Canadian Film Review: Lilies (1996)

* * * 1/2

Director: John Greyson
Starring: Matthew Ferguson, Danny Gilmore, Jason Cadieux, Aubert Pallascio, Marcel Sabourin

The play's the thing
Wherein I'll catch the conscience of the King.

- Hamlet

Like Hamlet, John Greyson's film Lilies centers on a man determined to avenge a wrongful death, who uses a play to draw out the confession of the man responsible. Adapted from Michel Marc Bouchard's play Les Feluettes and set in a Quebec prison, this tale of love, jealousy, and revenge makes for an utterly engrossing and engaging film.

The story begins in 1952 when Bishop Bilodeau (Marcel Sabourin) is asked to visit a prisoner to hear a special confession.
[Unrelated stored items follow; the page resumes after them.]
-- ==== Sys2Proof/Machine/Decoder.lean ====
section
/-!
DEFINITION. `DEC.FEED` and `DEC.VALIDATE` (`45_packet_decoder.md`, R225 to R232).
-/

namespace Sys2Proof.Machine

/-- `MemWrite(DEC.buf, DEC.cur, b); DEC.cur <- DEC.cur + 1` (R229). -/
def DecState.append (d : DecState) (b : Byte) : DecState := { d with buf := d.buf.set d.cur b, cur := d.cur + 1 }

/-- The completed buffer's XOR equals its last byte (R230). -/
def DecState.checksumOk (f : WireFormat) (v : Variant) (d : DecState) : Bool :=
  xorBytes (d.buf.take (f.bodyLen v)) == d.buf.getD (f.bodyLen v) 0

/-- What a completed buffer emits (R230, R231). -/
def DecState.emitted (f : WireFormat) (v : Variant) (d : DecState) : List DecodedFrame :=
  if d.checksumOk f v then [parseBody f v (d.buf.take (f.bodyLen v))] else []

/-- `DEC.FEED(b)`: the pseudocode of R225, one byte of the streaming state machine. -/
def decFeed (f : WireFormat) (v : Variant) (d : DecState) (b : Byte) : DecState × List DecodedFrame :=
  match d.st with
  | .s0 => (if b = f.sync0 then { d with st := .s1 } else d, [])
  | .s1 =>
    (if b = f.sync1 then { d with st := .s2, cur := 0 }
     else if b = f.sync0 then d
     else { d with st := .s0 }, [])
  | .s2 =>
    if (d.append b).cur < f.bodyLen v + 1 then (d.append b, [])
    else ({ d.append b with st := .s0 }, (d.append b).emitted f v)

/-- `DEC.FEEDN bytes` of R104: the fold of `DEC.FEED`, its results joined in order. -/
def decFeedAll (f : WireFormat) (v : Variant) (d : DecState) : List Byte → DecState × List DecodedFrame
  | [] => (d, [])
  | b :: bs => ((decFeedAll f v (decFeed f v d b).1 bs).1, (decFeed f v d b).2 ++ (decFeedAll f v (decFeed f v d b).1 bs).2)

variable {K : Type}

/-- The state after one byte has been fed to the streaming decoder. -/
def BlockState.feedByte (c : ConfigOf K) (x : Byte) (b : BlockState K) : Answer K :=
  ({ b with dec := (decFeed c.wire c.decVariant b.dec x).1 }, .frames (decFeed c.wire c.decVariant b.dec x).2)

/-- `DEC.FEED` of one byte (R225). -/
def BlockState.feed (c : ConfigOf K) (x : Byte) (b : BlockState K) : Answer K := b.feedByte c x

/-- `DEC.FEED b` in the machine (R225). -/
def execDecFeed (b : Byte) (s : State) : Result := .next (s.answer (s.feed s.cfg b))

/-- `DEC.VALIDATE buf` (R232). -/
def BlockState.decValidate (c : ConfigOf K) (buf : List Byte) (b : BlockState K) : Answer K := b.receiveDatagram c buf

/-- `DEC.VALIDATE buf` in the machine (R232). -/
def execDecValidate (buf : List Byte) (s : State) : Result := .next (s.answer (s.decValidate s.cfg buf))

end Sys2Proof.Machine
end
The prisoner is Simon Doucet (Aubert Pallascio), who grew up with Bilodeau in the same small town. Almost as soon as he arrives, Bilodeau realizes that all is not as it appears and that he has been lured to the prison under false pretences. The confession is not meant to be Doucet's but his own and it will be elicited through a play Doucet has written which will be performed by the other prisoners.

The play is set in 1912 and involves the relationship between Doucet (played in the play by Matthew Ferguson) and a young man named Vallier (Danny Gilmore). Young Bilodeau (Jason Cadieux) is jealous of their relationship because he wants Doucet, whom he regards as a saint, for himself but the bond between Doucet and Vallier is too strong to be broken. Except, perhaps, by Doucet's father and his own internalized homophobia. After meeting Lydie-Anne (Alexander Chapman), a French Baroness, Doucet attempts to lead a "normal" life by courting her and becoming engaged. His love for Vallier remains strong, however, and eventually he's forced to admit that he can't live a lie and he and Vallier make plans to run away together. But before they can get away tragedy strikes and events unfold in such a way that it leads to Doucet's imprisonment.

All of the roles in the film are played by men, which can seem jarring at first but quickly comes to feel natural with the way that the story unfolds. It also adds new dimension to one of the story's primary themes, which is the idea of gender/sexuality as performance. Doucet thinks he can play against his nature, an impossibility which is only highlighted by the fact of Chapman playing Lydie-Anne and also by the way that the characters relate to each other. Doucet is trying to play the role of the traditional heterosexual male but he's chosen a partner who is on a higher social and economic plane, facts which ultimately subvert a traditional male-female power dynamic. Add in the fact that Lydie-Anne is the sexual aggressor and it becomes increasingly clear that Doucet occupies a submissive role in the relationship, further undermining the idea that when he's with Lydie-Anne he's fulfilling society's idea of what real masculinity is.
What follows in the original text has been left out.